What to produce: Copy each line of the records below, from the first through the one that contains "unfold State.respond", exactly as written.

Data listing:
══════════

-- ==== Sys2Proof/Laws/Fabric.lean ====
section
/-! SUPPORT. What the operations and the meanings of Machine/Fabric.lean can change: for each operation the fields of the state it may change, and
for each meaning that it answers a next state and the fields that it may change; all of them keep the invariant. -/

namespace Sys2Proof.Machine

theorem State.remoteEvent_rel (s : State) (x : Nat) (ev : Nat) (eflags : Nat) : Rel [.cores, .ctxs] s (State.remoteEvent s x ev eflags) := by
  unfold State.remoteEvent
  split
  · refine Rel.step (by decide) (State.signal_rel _ _ _) ?_
    exact Rel.refl _ _
  · exact Rel.refl _ _

theorem State.atomApply_rel (s : State) (x : Nat) (op : Nat) (addr : Nat) (operand : Nat) (compare : Nat) (ev : Nat) (eflags : Nat) : Rel [.mem, .cores, .ctxs, .migs, .stalled, .rowCopies, .tcache] s (State.atomApply s x op addr operand compare ev eflags) := by
  unfold State.atomApply
  extract_lets +onlyGivenNames x1; try clear_value x1
  extract_lets +onlyGivenNames x2; (refine Rel.via (t := x2) ?_ (fun _ => ?_); (on_goal 2 => try clear_value x2); (on_goal 1 => unfold x2); (on_goal 1 => clear x2))
  · refine Rel.step (by decide) (State.fabUse_rel _ _ _ _) ?_
    exact Rel.refl _ _
  · refine Rel.step (by decide) (State.remoteEvent_rel _ _ _ _) ?_
    refine Rel.step (by decide) (State.localWrite_rel _ _ _ _) ?_
    assumption

theorem State.respond_rel (s : State) (f : Nat) (op : Nat) (psn : Nat) (status : Nat) (data : List Byte) : Rel [.flows, .macs, .ecnDraws, .counters] s (State.respond s f op psn status data) := by
  unfold State.respond
  refine Rel.step (by decide) (State.sendMsg_rel _ _ _ _) ?_
  exact Rel.refl _ _

theorem State.logRemote_rel (s : State) (x : Nat) (status : Nat) (flow : Nat) (psn : Nat) (peer : Nat) : Rel [.out, .ctxs, .mailboxes, .log, .logNext, .logOverflow] s (State.logRemote s x status flow psn peer) := by
  unfold State.logRemote
  refine Rel.step (by decide) (State.logRecord_rel _ _ _ _ _) ?_
  exact Rel.refl _ _

theorem State.endRemote_rel (s : State) (c : Nat) (r : Nat) (slot : Nat) (x : Nat) (status : Nat) (flow : Nat) (psn : Nat) (peer : Nat) : Rel [.out, .cores, .ctxs, .mailboxes, .log, .logNext, .logOverflow] s (State.endRemote s c r slot x status flow psn peer) := by
  unfold State.endRemote
  split
  · refine Rel.step (by decide) (State.complete_rel _ _ _ _ _ _) ?_
    exact Rel.refl _ _
  · refine Rel.step (by decide) (State.complete_rel _ _ _ _ _ _) ?_
    refine Rel.step (by decide) (State.logRemote_rel _ _ _ _ _ _) ?_
    exact Rel.refl _ _

theorem State.track_rel (s : State) (t : Trk) : Rel [.trk, .trkNext] s (State.track s t) := by
  unfold State.track
  refine Rel.step (by decide) Rel.set_trk_trkNext ?_
  exact Rel.refl _ _

theorem State.sendFabric_rel (s : State) (c : Nat) (r : Nat) (slot : Nat) (x : Nat) (d : Nat) : Rel [.ctxs, .flows, .trk, .trkNext, .fcache, .macs, .ecnDraws, .counters] s (State.sendFabric s c r slot x d) := by
  unfold State.sendFabric
  extract_lets +onlyGivenNames x1; try clear_value x1
  extract_lets +onlyGivenNames x2; try clear_value x2
  extract_lets +onlyGivenNames x3; try clear_value x3
  extract_lets +onlyGivenNames x4; try clear_value x4
  extract_lets +onlyGivenNames x5; try clear_value x5
  extract_lets +onlyGivenNames x6; (refine Rel.via (t := x6) ?_ (fun _ => ?_); (on_goal 2 => try clear_value x6); (on_goal 1 => unfold x6); (on_goal 1 => clear x6))
  · refine Rel.step (by decide) (State.flowUse_rel _ _) ?_
    exact Rel.refl _ _
  · extract_lets +onlyGivenNames x7; (refine Rel.via (t := x7) ?_ (fun _ => ?_); (on_goal 2 => try clear_value x7); (on_goal 1 => unfold x7); (on_goal 1 => clear x7))
    · refine Rel.step (by decide) (State.track_rel _ _) ?_
      assumption
    · refine Rel.step (by decide) (State.sendMsg_rel _ _ _ _) ?_
      assumption

theorem State.fabEffect_rel (s : State) (c : Nat) (x : Nat) (d : Nat) : Rel [.mem, .cores, .ctxs, .migs, .stalled, .rowCopies, .tcache] s (State.fabEffect s c x d) := by
  unfold State.fabEffect
  extract_lets +onlyGivenNames x1; try clear_value x1
  extract_lets +onlyGivenNames x2; try clear_value x2
  extract_lets +onlyGivenNames x3; try clear_value x3
  extract_lets +onlyGivenNames x4; try clear_value x4
  split
  · refine Rel.step (by decide) (State.remoteEvent_rel _ _ _ _) ?_
    refine Rel.step (by decide) (State.localWrite_rel _ _ _ _) ?_
    refine Rel.step (by decide) (State.fabUse_rel _ _ _ _) ?_
    exact Rel.refl _ _
  · split
    · refine Rel.step (by decide) (State.remoteEvent_rel _ _ _ _) ?_
      refine Rel.step (by decide) (State.tsWrite_rel _ _ _ _) ?_
      refine Rel.step (by decide) (State.fabUse_rel _ _ _ _) ?_
      exact Rel.refl _ _
    · extract_lets +onlyGivenNames x5; try clear_value x5
      extract_lets +onlyGivenNames x6; (refine Rel.via (t := x6) ?_ (fun _ => ?_); (on_goal 2 => try clear_value x6); (on_goal 1 => unfold x6); (on_goal 1 => clear x6))
      · refine Rel.step (by decide) (State.atomApply_rel _ _ _ _ _ _ _ _) ?_
        exact Rel.refl _ _
      · split
        · assumption
        · refine Rel.step (by decide) (State.tsWrite_rel _ _ _ _) ?_
          assumption

theorem State.serveLocal_rel (s : State) (c : Nat) (r : Nat) (slot : Nat) (x : Nat) (d : Nat) : Rel [.out, .mem, .cores, .ctxs, .migs, .stalled, .rowCopies, .tcache, .trk, .trkNext, .mailboxes, .log, .logNext, .logOverflow] s (State.serveLocal s c r slot x d) := by
  unfold State.serveLocal
  extract_lets +onlyGivenNames x1; try clear_value x1
  split
  · refine Rel.step (by decide) (State.endRemote_rel _ _ _ _ _ _ _ _ _) ?_
    exact Rel.refl _ _
  · split
    · extract_lets +onlyGivenNames x2; (refine Rel.via (t := x2) ?_ (fun _ => ?_); (on_goal 2 => try clear_value x2); (on_goal 1 => unfold x2); (on_goal 1 => clear x2))
      · refine Rel.step (by decide) (State.rush_rel _ _ _) ?_
        exact Rel.refl _ _
      · split
        · assumption
        · refine Rel.step (by decide) (State.track_rel _ _) ?_
          assumption
    · extract_lets +onlyGivenNames x3; (refine Rel.via (t := x3) ?_ (fun _ => ?_); (on_goal 2 => try clear_value x3); (on_goal 1 => unfold x3); (on_goal 1 => clear x3))
      · refine Rel.step (by decide) (State.complete_rel _ _ _ _ _ _) ?_
        refine Rel.step (by decide) (State.fabEffect_rel _ _ _ _) ?_
        exact Rel.refl _ _
      · refine Rel.step (by decide) Rel.set_trk ?_
        assumption

theorem State.execFabric_rel (s : State) (core : Nat) (ring : Nat) (sb : Nat) : Rel [.out, .mem, .cores, .ctxs, .migs, .stalled, .rowCopies, .tcache, .flows, .trk, .trkNext, .fcache, .macs, .ecnDraws, .mailboxes, .log, .logNext, .logOverflow, .counters] s (State.execFabric s core ring sb) := by
  unfold State.execFabric
  refine State.issue_rel (by decide) (fun _ _ _ => ?_) ?_
  · extract_lets +onlyGivenNames x1; (refine Rel.via (t := x1) ?_ (fun _ => ?_); (on_goal 2 => try clear_value x1); (on_goal 1 => unfold x1); (on_goal 1 => clear x1))
    · refine Rel.step (by decide) (State.endWait_rel _ _ _) ?_
      exact Rel.refl _ _
    · extract_lets +onlyGivenNames x2; try clear_value x2
      extract_lets +onlyGivenNames x3; try clear_value x3
      split
      · refine Rel.step (by decide) (State.complete_rel _ _ _ _ _ _) ?_
        assumption
      · split
        · refine Rel.step (by decide) (State.serveLocal_rel _ _ _ _ _ _) ?_
          assumption
        · extract_lets +onlyGivenNames x4; try clear_value x4
          split
          · refine Rel.step (by decide) (State.complete_rel _ _ _ _ _ _) ?_
            assumption
          · split
            · refine Rel.step (by decide) (State.complete_rel _ _ _ _ _ _) ?_
              assumption
            · split
              · refine Rel.step (by decide) (State.complete_rel _ _ _ _ _ _) ?_
                assumption
              · assumption
              · refine Rel.step (by decide) (State.sendFabric_rel _ _ _ _ _ _) ?_
                assumption
              · refine Rel.step (by decide) (State.complete_rel _ _ _ _ _ _) ?_
                assumption
              · refine Rel.step (by decide) (State.complete_rel _ _ _ _ _ _) ?_
                assumption
  · exact Rel.refl _ _

theorem State.retryLocal_rel (s : State) (x : Nat) : Rel [.out, .mem, .cores, .ctxs, .migs, .stalled, .rowCopies, .tcache, .trk, .trkNext, .mailboxes, .log, .logNext, .logOverflow] s (State.retryLocal s x) := by
  unfold State.retryLocal
  refine Rel.foldl (fun _ _ => ?_) ?_
  · split
    · refine Rel.step (by decide) (State.serveLocal_rel _ _ _ _ _ _) ?_
      exact Rel.refl _ _
    · refine Rel.step (by decide) Rel.set_trk ?_
      exact Rel.refl _ _
  · exact Rel.refl _ _

theorem execFabricA48Add_next (core : Nat) (ring : Nat) (s : State) : Next [.out, .mem, .cores, .ctxs, .migs, .stalled, .rowCopies, .tcache, .flows, .trk, .trkNext, .fcache, .macs, .ecnDraws, .mailboxes, .log, .logNext, .logOverflow, .counters] s (execFabricA48Add core ring s) := by
  unfold execFabricA48Add
  refine Next.intro ?_
  refine Rel.step (by decide) (State.execFabric_rel _ _ _ _) ?_
  exact Rel.refl _ _

theorem execFabricAtomicAdd_next (core : Nat) (ring : Nat) (s : State) : Next [.out, .mem, .cores, .ctxs, .migs, .stalled, .rowCopies, .tcache, .flows, .trk, .trkNext, .fcache, .macs, .ecnDraws, .mailboxes, .log, .logNext, .logOverflow, .counters] s (execFabricAtomicAdd core ring s) := by
  unfold execFabricAtomicAdd
  refine Next.intro ?_
  refine Rel.step (by decide) (State.execFabric_rel _ _ _ _) ?_
  exact Rel.refl _ _

theorem execFabricAtomicMax_next (core : Nat) (ring : Nat) (s : State) : Next [.out, .mem, .cores, .ctxs, .migs, .stalled, .rowCopies, .tcache, .flows, .trk, .trkNext, .fcache, .macs, .ecnDraws, .mailboxes, .log, .logNext, .logOverflow, .counters] s (execFabricAtomicMax core ring s) := by
  unfold execFabricAtomicMax
  refine Next.intro ?_
  refine Rel.step (by decide) (State.execFabric_rel _ _ _ _) ?_
  exact Rel.refl _ _

theorem execFabricAtomicMin_next (core : Nat) (ring : Nat) (s : State) : Next [.out, .mem, .cores, .ctxs, .migs, .stalled, .rowCopies, .tcache, .flows, .trk, .trkNext, .fcache, .macs, .ecnDraws, .mailboxes, .log, .logNext, .logOverflow, .counters] s (execFabricAtomicMin core ring s) := by
  unfold execFabricAtomicMin
  refine Next.intro ?_
  refine Rel.step (by decide) (State.execFabric_rel _ _ _ _) ?_
  exact Rel.refl _ _

theorem execFabricCompareSwap_next (core : Nat) (ring : Nat) (s : State) : Next [.out, .mem, .cores, .ctxs, .migs, .stalled, .rowCopies, .tcache, .flows, .trk, .trkNext, .fcache, .macs, .ecnDraws, .mailboxes, .log, .logNext, .logOverflow, .counters] s (execFabricCompareSwap core ring s) := by
  unfold execFabricCompareSwap
  refine Next.intro ?_
  refine Rel.step (by decide) (State.execFabric_rel _ _ _ _) ?_
  exact Rel.refl _ _

theorem execFabricGet_next (core : Nat) (ring : Nat) (s : State) : Next [.out, .mem, .cores, .ctxs, .migs, .stalled, .rowCopies, .tcache, .flows, .trk, .trkNext, .fcache, .macs, .ecnDraws, .mailboxes, .log, .logNext, .logOverflow, .counters] s (execFabricGet core ring s) := by
  unfold execFabricGet
  refine Next.intro ?_
  refine Rel.step (by decide) (State.execFabric_rel _ _ _ _) ?_
  exact Rel.refl _ _

theorem execFabricPut_next (core : Nat) (ring : Nat) (s : State) : Next [.out, .mem, .cores, .ctxs, .migs, .stalled, .rowCopies, .tcache, .flows, .trk, .trkNext, .fcache, .macs, .ecnDraws, .mailboxes, .log, .logNext, .logOverflow, .counters] s (execFabricPut core ring s) := by
  unfold execFabricPut
  refine Next.intro ?_
  refine Rel.step (by decide) (State.execFabric_rel _ _ _ _) ?_
  exact Rel.refl _ _

theorem execFabricTileGet_next (core : Nat) (ring : Nat) (s : State) : Next [.out, .mem, .cores, .ctxs, .migs, .stalled, .rowCopies, .tcache, .flows, .trk, .trkNext, .fcache, .macs, .ecnDraws, .mailboxes, .log, .logNext, .logOverflow, .counters] s (execFabricTileGet core ring s) := by
  unfold execFabricTileGet
  refine Next.intro ?_
  refine Rel.step (by decide) (State.execFabric_rel _ _ _ _) ?_
  exact Rel.refl _ _

theorem execFabricTilePut_next (core : Nat) (ring : Nat) (s : State) : Next [.out, .mem, .cores, .ctxs, .migs, .stalled, .rowCopies, .tcache, .flows, .trk, .trkNext, .fcache, .macs, .ecnDraws, .mailboxes, .log, .logNext, .logOverflow, .counters] s (execFabricTilePut core ring s) := by
  unfold execFabricTilePut
  refine Next.intro ?_
  refine Rel.step (by decide) (State.execFabric_rel _ _ _ _) ?_
  exact Rel.refl _ _

end Sys2Proof.Machine
end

══════════

Solution for this exercise:
-- ==== Sys2Proof/Laws/Fabric.lean ====
section
/-! SUPPORT. What the operations and the meanings of Machine/Fabric.lean can change: for each operation the fields of the state it may change, and
for each meaning that it answers a next state and the fields that it may change; all of them keep the invariant. -/

namespace Sys2Proof.Machine

theorem State.remoteEvent_rel (s : State) (x : Nat) (ev : Nat) (eflags : Nat) : Rel [.cores, .ctxs] s (State.remoteEvent s x ev eflags) := by
  unfold State.remoteEvent
  split
  · refine Rel.step (by decide) (State.signal_rel _ _ _) ?_
    exact Rel.refl _ _
  · exact Rel.refl _ _

theorem State.atomApply_rel (s : State) (x : Nat) (op : Nat) (addr : Nat) (operand : Nat) (compare : Nat) (ev : Nat) (eflags : Nat) : Rel [.mem, .cores, .ctxs, .migs, .stalled, .rowCopies, .tcache] s (State.atomApply s x op addr operand compare ev eflags) := by
  unfold State.atomApply
  extract_lets +onlyGivenNames x1; try clear_value x1
  extract_lets +onlyGivenNames x2; (refine Rel.via (t := x2) ?_ (fun _ => ?_); (on_goal 2 => try clear_value x2); (on_goal 1 => unfold x2); (on_goal 1 => clear x2))
  · refine Rel.step (by decide) (State.fabUse_rel _ _ _ _) ?_
    exact Rel.refl _ _
  · refine Rel.step (by decide) (State.remoteEvent_rel _ _ _ _) ?_
    refine Rel.step (by decide) (State.localWrite_rel _ _ _ _) ?_
    assumption

theorem State.respond_rel (s : State) (f : Nat) (op : Nat) (psn : Nat) (status : Nat) (data : List Byte) : Rel [.flows, .macs, .ecnDraws, .counters] s (State.respond s f op psn status data) := by
  unfold State.respond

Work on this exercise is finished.